Low-power compact composite field AES S-Box/Inv S-Box design in 65 nm CMOS using Novel XOR Gate
Highlights
► New full-custom S-Box/Inv S-Box AES using composite field arithmetic by resource sharing. ► Implementation using a novel low power 2-input XOR gate with only six devices. ► New XOR gate offers the lowest propagation delay and power consumption. ► Implementation using 65 nm CMOS technology and the area of the S-Box is 288 μm2 with 158 logic gates. ► Critical path delay of 7.322 ns, throughput of 130 Mbps and power dissipation of 0.09 μW (0.8 V).
Introduction
As cryptography plays a crucial role in the security of data transmission, AES based on Rijndael algorithm [1] was selected as a data encryption standard by the National Institute of Standards and Technology (NIST) in 1997 based on the primary criteria of security, performance, efficiency in software and hardware implementation, and flexibility. AES is one of the most common symmetric encryption algorithms and is widely adopted for a variety of encryption needs, such as wireless networks and secure transactions via the Internet. AES can be implemented on a wide range of platforms under different constraints [2]. In portable applications computing resources are usually limited and dedicated hardware implementation of the security process is essential [39]. Implementation using Field Programmable Gate Array (FPGA) is not suitable for such applications mainly due to size and power constraints. FPGA being a general purpose logic array usually there is some residual (unused) logic and I/O blocks, and consequently, highly compact implementation is difficult to achieve. In addition, FPGA implementation is prone to switching noise induced power analysis attack [42]. A compact small foot-print full-custom chip is more suitable in such a case. In addition, such a dedicated hardwired AES implementation can provide higher data rate for fast handling of ciphered network data packets in applications such as routers compared to software packages. The hardwired implementation is also physically secure since tempering by an attacker is more difficult. The overall efficiency of AES hardware implementation in terms of size, speed, security and power dissipation depends largely on the AES architecture [40]. For high throughput, loop-unrolled pipelined structure [4] is used, but on the other hand, to save power and area, iterative single round with resource sharing is implemented.
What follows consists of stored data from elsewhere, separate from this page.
-- ==== Sys2Proof/Laws/Exec.lean ====
section
/-! SUPPORT. The arm of `exec` for every instruction, so that no proof unfolds the whole match. -/

namespace Sys2Proof.Machine
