/-! ### Retirement -/

@[simp] theorem Group.setUndo_id (g : Group) (p : Port) (x : Undo) : (g.setUndo p x).id = g.id := by cases p <;> rfl
@[simp] theorem Group.setUndo_regs (g : Group) (p : Port) (x : Undo) : (g.setUndo p x).regs = g.regs := by cases p <;> rfl
@[simp] theorem Group.setUndo_modes (g : Group) (p : Port) (x : Undo) : (g.setUndo p x).modes = g.modes := by cases p <;> rfl
@[simp] theorem Group.setUndo_slot0 (g : Group) (p : Port) (x : Undo) : (g.setUndo p x).slot0 = g.slot0 := by cases p <;> rfl
@[simp] theorem Group.setUndo_slot1 (g : Group) (p : Port) (x : Undo) : (g.setUndo p x).slot1 = g.slot1 := by cases p <;> rfl
@[simp] theorem Group.setUndo_stack (g : Group) (p : Port) (x : Undo) : (g.setUndo p x).stack = g.stack := by cases p <;> rfl
@[simp] theorem Group.setUndo_exited (g : Group) (p : Port) (x : Undo) : (g.setUndo p x).exited = g.exited := by cases p <;> rfl
@[simp] theorem Group.setUndo_setPc (g : Group) (p : Port) (x : Undo) : (g.setUndo p x).setPc = g.setPc := by cases p <;> rfl
@[simp] theorem Group.setUndo_setExited (g : Group) (p : Port) (x : Undo) : (g.setUndo p x).setExited = g.setExited := by cases p <;> rfl
@[simp] theorem Group.setUndo_setTrap (g : Group) (p : Port) (x : Undo) : (g.setUndo p x).setTrap = g.setTrap := by cases p <;> rfl
@[simp] theorem Group.setUndo_setWait (g : Group) (p : Port) (x : Undo) : (g.setUndo p x).setWait = g.setWait := by cases p <;> rfl
@[simp] theorem Group.setUndo_queues (g : Group) (p : Port) (x : Undo) : (g.setUndo p x).queues = g.queues := by cases p <;> rfl
@[simp] theorem Group.setUndo_qhead (g : Group) (p : Port) (x : Undo) : (g.setUndo p x).qhead = g.qhead := by cases p <;> rfl
@[simp] theorem Group.setUndo_trapRegs (g : Group) (p : Port) (x : Undo) : (g.setUndo p x).trapRegs = g.trapRegs := by cases p <;> rfl
@[simp] theorem Group.setUndo_age (g : Group) (p : Port) (x : Undo) : (g.setUndo p x).age = g.age := by cases p <;> rfl
@[simp] theorem Group.setUndo_serial (g : Group) (p : Port) (x : Undo) : (g.setUndo p x).serial = g.serial := by cases p <;> rfl
@[simp] theorem Group.setUndo_outq (g : Group) (p : Port) (x : Undo) : (g.setUndo p x).outq = g.outq := by cases p <;> rfl
@[simp] theorem Group.setUndo_marks (g : Group) (p : Port) (x : Undo) : (g.setUndo p x).marks = g.marks := by cases p <;> rfl
@[simp] theorem Group.setUndo_readTags (g : Group) (p : Port) (x : Undo) : (g.setUndo p x).readTags = g.readTags := by cases p <;> rfl
@[simp] theorem Group.setUndo_horizon (g : Group) (p : Port) (x : Undo) : (g.setUndo p x).horizon = g.horizon := by cases p <;> rfl
@[simp] theorem Group.setUndo_inflight (g : Group) (p : Port) (x : Undo) : (g.setUndo p x).inflight = g.inflight := by cases p <;> rfl
@[simp] theorem Group.setUndo_flagMarks (g : Group) (p : Port) (x : Undo) : (g.setUndo p x).flagMarks = g.flagMarks := by cases p <;> rfl
@[simp] theorem Group.setUndo_pairs (g : Group) (p : Port) (x : Undo) : (g.setUndo p x).pairs = g.pairs := by cases p <;> rfl
@[simp] theorem Group.setUndo_arrivals (g : Group) (p : Port) (x : Undo) : (g.setUndo p x).arrivals = g.arrivals := by cases p <;> rfl
@[simp] theorem Group.setUndo_ready (g : Group) (p : Port) (x : Undo) : (g.setUndo p x).ready = g.ready := by cases p <;> rfl
@[simp] theorem Group.setUndo_readySet (g : Group) (p : Port) (x : Undo) : (g.setUndo p x).readySet = g.readySet := by cases p <;> rfl
@[simp] theorem Group.setUndo_ended (g : Group) (p : Port) (x : Undo) : (g.setUndo p x).ended = g.ended := by cases p <;> rfl
@[simp] theorem Group.setUndo_stopped (g : Group) (p : Port) (x : Undo) : (g.setUndo p x).stopped = g.stopped := by cases p <;> rfl
@[simp] theorem Group.setUndo_spilled (g : Group) (p : Port) (x : Undo) : (g.setUndo p x).spilled = g.spilled := by cases p <;> rfl
@[simp] theorem Group.undosAfter_id (g0 g : Group) (p : Port) (u : Uses) (c : Option Chain) : (g0.undosAfter g p u c).id = g.id :=
  (Group.setUndo_id _ _ _).trans (Group.setUndo_id _ _ _)
@[simp] theorem Group.undosAfter_regs (g0 g : Group) (p : Port) (u : Uses) (c : Option Chain) : (g0.undosAfter g p u c).regs = g.regs :=
  (Group.setUndo_regs _ _ _).trans (Group.setUndo_regs _ _ _)
@[simp] theorem Group.undosAfter_modes (g0 g : Group) (p : Port) (u : Uses) (c : Option Chain) : (g0.undosAfter g p u c).modes = g.modes :=
  (Group.setUndo_modes _ _ _).trans (Group.setUndo_modes _ _ _)
@[simp] theorem Group.undosAfter_slot0 (g0 g : Group) (p : Port) (u : Uses) (c : Option Chain) : (g0.undosAfter g p u c).slot0 = g.slot0 :=
  (Group.setUndo_slot0 _ _ _).trans (Group.setUndo_slot0 _ _ _)
@[simp] theorem Group.undosAfter_slot1 (g0 g : Group) (p : Port) (u : Uses) (c : Option Chain) : (g0.undosAfter g p u c).slot1 = g.slot1 :=
  (Group.setUndo_slot1 _ _ _).trans (Group.setUndo_slot1 _ _ _)
@[simp] theorem Group.undosAfter_stack (g0 g : Group) (p : Port) (u : Uses) (c : Option Chain) : (g0.undosAfter g p u c).stack = g.stack :=
  (Group.setUndo_stack _ _ _).trans (Group.setUndo_stack _ _ _)
@[simp] theorem Group.undosAfter_exited (g0 g : Group) (p : Port) (u : Uses) (c : Option Chain) : (g0.undosAfter g p u c).exited = g.exited :=
  (Group.setUndo_exited _ _ _).trans (Group.setUndo_exited _ _ _)
@[simp] theorem Group.undosAfter_setPc (g0 g : Group) (p : Port) (u : Uses) (c : Option Chain) : (g0.undosAfter g p u c).setPc = g.setPc :=
  (Group.setUndo_setPc _ _ _).trans (Group.setUndo_setPc _ _ _)
@[simp] theorem Group.undosAfter_setExited (g0 g : Group) (p : Port) (u : Uses) (c : Option Chain) : (g0.undosAfter g p u c).setExited = g.setExited :=
  (Group.setUndo_setExited _ _ _).trans (Group.setUndo_setExited _ _ _)
@[simp] theorem Group.undosAfter_setTrap (g0 g : Group) (p : Port) (u : Uses) (c : Option Chain) : (g0.undosAfter g p u c).setTrap = g.setTrap :=
  (Group.setUndo_setTrap _ _ _).trans (Group.setUndo_setTrap _ _ _)
@[simp] theorem Group.undosAfter_setWait (g0 g : Group) (p : Port) (u : Uses) (c : Option Chain) : (g0.undosAfter g p u c).setWait = g.setWait :=
  (Group.setUndo_setWait _ _ _).trans (Group.setUndo_setWait _ _ _)
@[simp] theorem Group.undosAfter_queues (g0 g : Group) (p : Port) (u : Uses) (c : Option Chain) : (g0.undosAfter g p u c).queues = g.queues :=
  (Group.setUndo_queues _ _ _).trans (Group.setUndo_queues _ _ _)
@[simp] theorem Group.undosAfter_qhead (g0 g : Group) (p : Port) (u : Uses) (c : Option Chain) : (g0.undosAfter g p u c).qhead = g.qhead :=
  (Group.setUndo_qhead _ _ _).trans (Group.setUndo_qhead _ _ _)
@[simp] theorem Group.undosAfter_trapRegs (g0 g : Group) (p : Port) (u : Uses) (c : Option Chain) : (g0.undosAfter g p u c).trapRegs = g.trapRegs :=
  (Group.setUndo_trapRegs _ _ _).trans (Group.setUndo_trapRegs _ _ _)
@[simp] theorem Group.undosAfter_age (g0 g : Group) (p : Port) (u : Uses) (c : Option Chain) : (g0.undosAfter g p u c).age = g.age :=
  (Group.setUndo_age _ _ _).trans (Group.setUndo_age _ _ _)
@[simp] theorem Group.undosAfter_serial (g0 g : Group) (p : Port) (u : Uses) (c : Option Chain) : (g0.undosAfter g p u c).serial = g.serial :=
  (Group.setUndo_serial _ _ _).trans (Group.setUndo_serial _ _ _)
@[simp] theorem Group.undosAfter_outq (g0 g : Group) (p : Port) (u : Uses) (c : Option Chain) : (g0.undosAfter g p u c).outq = g.outq :=
  (Group.setUndo_outq _ _ _).trans (Group.setUndo_outq _ _ _)
@[simp] theorem Group.undosAfter_marks (g0 g : Group) (p : Port) (u : Uses) (c : Option Chain) : (g0.undosAfter g p u c).marks = g.marks :=
  (Group.setUndo_marks _ _ _).trans (Group.setUndo_marks _ _ _)
@[simp] theorem Group.undosAfter_readTags (g0 g : Group) (p : Port) (u : Uses) (c : Option Chain) : (g0.undosAfter g p u c).readTags = g.readTags :=
  (Group.setUndo_readTags _ _ _).trans (Group.setUndo_readTags _ _ _)
@[simp] theorem Group.undosAfter_horizon (g0 g : Group) (p : Port) (u : Uses) (c : Option Chain) : (g0.undosAfter g p u c).horizon = g.horizon :=
  (Group.setUndo_horizon _ _ _).trans (Group.setUndo_horizon _ _ _)
@[simp] theorem Group.undosAfter_inflight (g0 g : Group) (p : Port) (u : Uses) (c : Option Chain) : (g0.undosAfter g p u c).inflight = g.inflight :=
  (Group.setUndo_inflight _ _ _).trans (Group.setUndo_inflight _ _ _)
@[simp] theorem Group.undosAfter_flagMarks (g0 g : Group) (p : Port) (u : Uses) (c : Option Chain) : (g0.undosAfter g p u c).flagMarks = g.flagMarks :=
  (Group.setUndo_flagMarks _ _ _).trans (Group.setUndo_flagMarks _ _ _)
@[simp] theorem Group.undosAfter_pairs (g0 g : Group) (p : Port) (u : Uses) (c : Option Chain) : (g0.undosAfter g p u c).pairs = g.pairs :=
  (Group.setUndo_pairs _ _ _).trans (Group.setUndo_pairs _ _ _)
@[simp] theorem Group.undosAfter_arrivals (g0 g : Group) (p : Port) (u : Uses) (c : Option Chain) : (g0.undosAfter g p u c).arrivals = g.arrivals :=
  (Group.setUndo_arrivals _ _ _).trans (Group.setUndo_arrivals _ _ _)
@[simp] theorem Group.undosAfter_ready (g0 g : Group) (p : Port) (u : Uses) (c : Option Chain) : (g0.undosAfter g p u c).ready = g.ready :=
  (Group.setUndo_ready _ _ _).trans (Group.setUndo_ready _ _ _)
@[simp] theorem Group.undosAfter_readySet (g0 g : Group) (p : Port) (u : Uses) (c : Option Chain) : (g0.undosAfter g p u c).readySet = g.readySet :=
  (Group.setUndo_readySet _ _ _).trans (Group.setUndo_readySet _ _ _)
@[simp] theorem Group.undosAfter_ended (g0 g : Group) (p : Port) (u : Uses) (c : Option Chain) : (g0.undosAfter g p u c).ended = g.ended :=
  (Group.setUndo_ended _ _ _).trans (Group.setUndo_ended _ _ _)
@[simp] theorem Group.undosAfter_stopped (g0 g : Group) (p : Port) (u : Uses) (c : Option Chain) : (g0.undosAfter g p u c).stopped = g.stopped :=
  (Group.setUndo_stopped _ _ _).trans (Group.setUndo_stopped _ _ _)
@[simp] theorem Group.undosAfter_spilled (g0 g : Group) (p : Port) (u : Uses) (c : Option Chain) : (g0.undosAfter g p u c).spilled = g.spilled :=
  (Group.setUndo_spilled _ _ _).trans (Group.setUndo_spilled _ _ _)
@[simp] theorem Group.retire_id (g0 g : Group) (p : Port) (i : Instr) (u : Uses) (r : Option Wide) (j : Bool) :
    (g0.retire g p i u r j).id = g.id := by cases p <;> cases j <;> simp [Group.retire]
@[simp] theorem Group.retire_regs (g0 g : Group) (p : Port) (i : Instr) (u : Uses) (r : Option Wide) (j : Bool) :
    (g0.retire g p i u r j).regs = g.regs := by cases p <;> cases j <;> simp [Group.retire]
@[simp] theorem Group.retire_modes (g0 g : Group) (p : Port) (i : Instr) (u : Uses) (r : Option Wide) (j : Bool) :
    (g0.retire g p i u r j).modes = g.modes := by cases p <;> cases j <;> simp [Group.retire]
@[simp] theorem Group.retire_stack (g0 g : Group) (p : Port) (i : Instr) (u : Uses) (r : Option Wide) (j : Bool) :
    (g0.retire g p i u r j).stack = g.stack := by cases p <;> cases j <;> simp [Group.retire]
@[simp] theorem Group.retire_exited (g0 g : Group) (p : Port) (i : Instr) (u : Uses) (r : Option Wide) (j : Bool) :
    (g0.retire g p i u r j).exited = g.exited := by cases p <;> cases j <;> simp [Group.retire]
@[simp] theorem Group.retire_setExited (g0 g : Group) (p : Port) (i : Instr) (u : Uses) (r : Option Wide) (j : Bool) :
    (g0.retire g p i u r j).setExited = g.setExited := by cases p <;> cases j <;> simp [Group.retire]
@[simp] theorem Group.retire_setTrap (g0 g : Group) (p : Port) (i : Instr) (u : Uses) (r : Option Wide) (j : Bool) :
    (g0.retire g p i u r j).setTrap = g.setTrap := by cases p <;> cases j <;> simp [Group.retire]
@[simp] theorem Group.retire_trapRegs (g0 g : Group) (p : Port) (i : Instr) (u : Uses) (r : Option Wide) (j : Bool) :
    (g0.retire g p i u r j).trapRegs = g.trapRegs := by cases p <;> cases j <;> simp [Group.retire]
@[simp] theorem Group.retire_age (g0 g : Group) (p : Port) (i : Instr) (u : Uses) (r : Option Wide) (j : Bool) :
    (g0.retire g p i u r j).age = g.age := by cases p <;> cases j <;> simp [Group.retire]
@[simp] theorem Group.retire_outq (g0 g : Group) (p : Port) (i : Instr) (u : Uses) (r : Option Wide) (j : Bool) :
    (g0.retire g p i u r j).outq = g.outq := by cases p <;> cases j <;> simp [Group.retire]
@[simp] theorem Group.retire_marks (g0 g : Group) (p : Port) (i : Instr) (u : Uses) (r : Option Wide) (j : Bool) :
    (g0.retire g p i u r j).marks = g.marks := by cases p <;> cases j <;> simp [Group.retire]
@[simp] theorem Group.retire_readTags (g0 g : Group) (p : Port) (i : Instr) (u : Uses) (r : Option Wide) (j : Bool) :
    (g0.retire g p i u r j).readTags = g.readTags := by cases p <;> cases j <;> simp [Group.retire]
@[simp] theorem Group.retire_inflight (g0 g : Group) (p : Port) (i : Instr) (u : Uses) (r : Option Wide) (j : Bool) :
    (g0.retire g p i u r j).inflight = g.inflight := by cases p <;> cases j <;> simp [Group.retire]
@[simp] theorem Group.retire_pairs (g0 g : Group) (p : Port) (i : Instr) (u : Uses) (r : Option Wide) (j : Bool) :
    (g0.retire g p i u r j).pairs = g.pairs := by cases p <;> cases j <;> simp [Group.retire]
@[simp] theorem Group.retire_arrivals (g0 g : Group) (p : Port) (i : Instr) (u : Uses) (r : Option Wide) (j : Bool) :
    (g0.retire g p i u r j).arrivals = g.arrivals := by cases p <;> cases j <;> simp [Group.retire]
@[simp] theorem Group.retire_ended (g0 g : Group) (p : Port) (i : Instr) (u : Uses) (r : Option Wide) (j : Bool) :
    (g0.retire g p i u r j).ended = g.ended := by cases p <;> cases j <;> simp [Group.retire]
@[simp] theorem Group.retire_stopped (g0 g : Group) (p : Port) (i : Instr) (u : Uses) (r : Option Wide) (j : Bool) :
    (g0.retire g p i u r j).stopped = g.stopped := by cases p <;> cases j <;> simp [Group.retire]
@[simp] theorem Group.retire_spilled (g0 g : Group) (p : Port) (i : Instr) (u : Uses) (r : Option Wide) (j : Bool) :
    (g0.retire g p i u r j).spilled = g.spilled := by cases p <;> cases j <;> simp [Group.retire]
The S-Box is at the core of any AES implementation and is considered a full complexity design consuming the major portion of the power and energy budget of the AES hardware. This paper is focused on area-efficient low-voltage and low-power CMOS implementation of the S-Box/Inv S-Box. There are various reported techniques to implement the S-Box to satisfy the varying criteria such as power, speed and delay for different applications. Among them there are two main streams: (a) Implementation using look up tables (LUTs) which stores all predefined 256 8-bit values of S-Box in a Read-Only-Memory (ROM). The advantage of using LUT is that it offers a shorter critical path. However, it has a drawback of the unbreakable delay path [3] in pipelined designs, and hence it is not suitable for high speed applications. This delay prohibits each round unit from being divided into more than two sub-stages to achieve any further increase in processing speed [41]. It also requires a large area to implement both AES encryption and decryption as a different table is used in each case. (b) The alternative way is to design the S-Box circuit using combinatorial logic directly from its arithmetic operations. This approach has breakable delay-path for S-Box processing. Other S-Box architectures, such as positive polarity Reed–Muller structure [6], binary decision diagram (BDD) [7], or its variance, the twisted binary decision diagram (TBDD) [8] can achieve a high speed design but suffer from extremely large area cost. The S-Box design based on sum of product (SOP) expressions in Refs. [9], [10], [11] also suffer from large silicon area penalty.
A well-known approach to design S-Box from its arithmetic operations involves multiplicative inversion in GF (28) using composite field arithmetic [12], [13], decomposing the field operations from GF (28) to GF ((24)2). Subfield arithmetic is thus used in the computation of an inverse in the Galois Field. In this technique, hardware area cost can be reduced substantially by sharing the multiplicative inverse step for the SubBytes and the InvSubBytes operations. Also, among existing techniques, composite field S-Box architecture is the most area-efficient approach for AES encryption/decryption algorithm as the computation cost of certain Galois Field operations is lower when the operation is performed in an isomorphic composite field. The authors in Ref. [14] reported a fast composite field S-Box architecture that showed an increased throughput rate of 56.25% along with reduced pipeline latency by 40%–60% compared with other conventional designs. The approaches in Refs. [2], [15] results in a very small size of the S-Box, but suffers from a longer critical path than LUT technique. The LUT technique on the other hand has a shorter critical path compared to the composite field approach, but its area-size is 2–3 times larger.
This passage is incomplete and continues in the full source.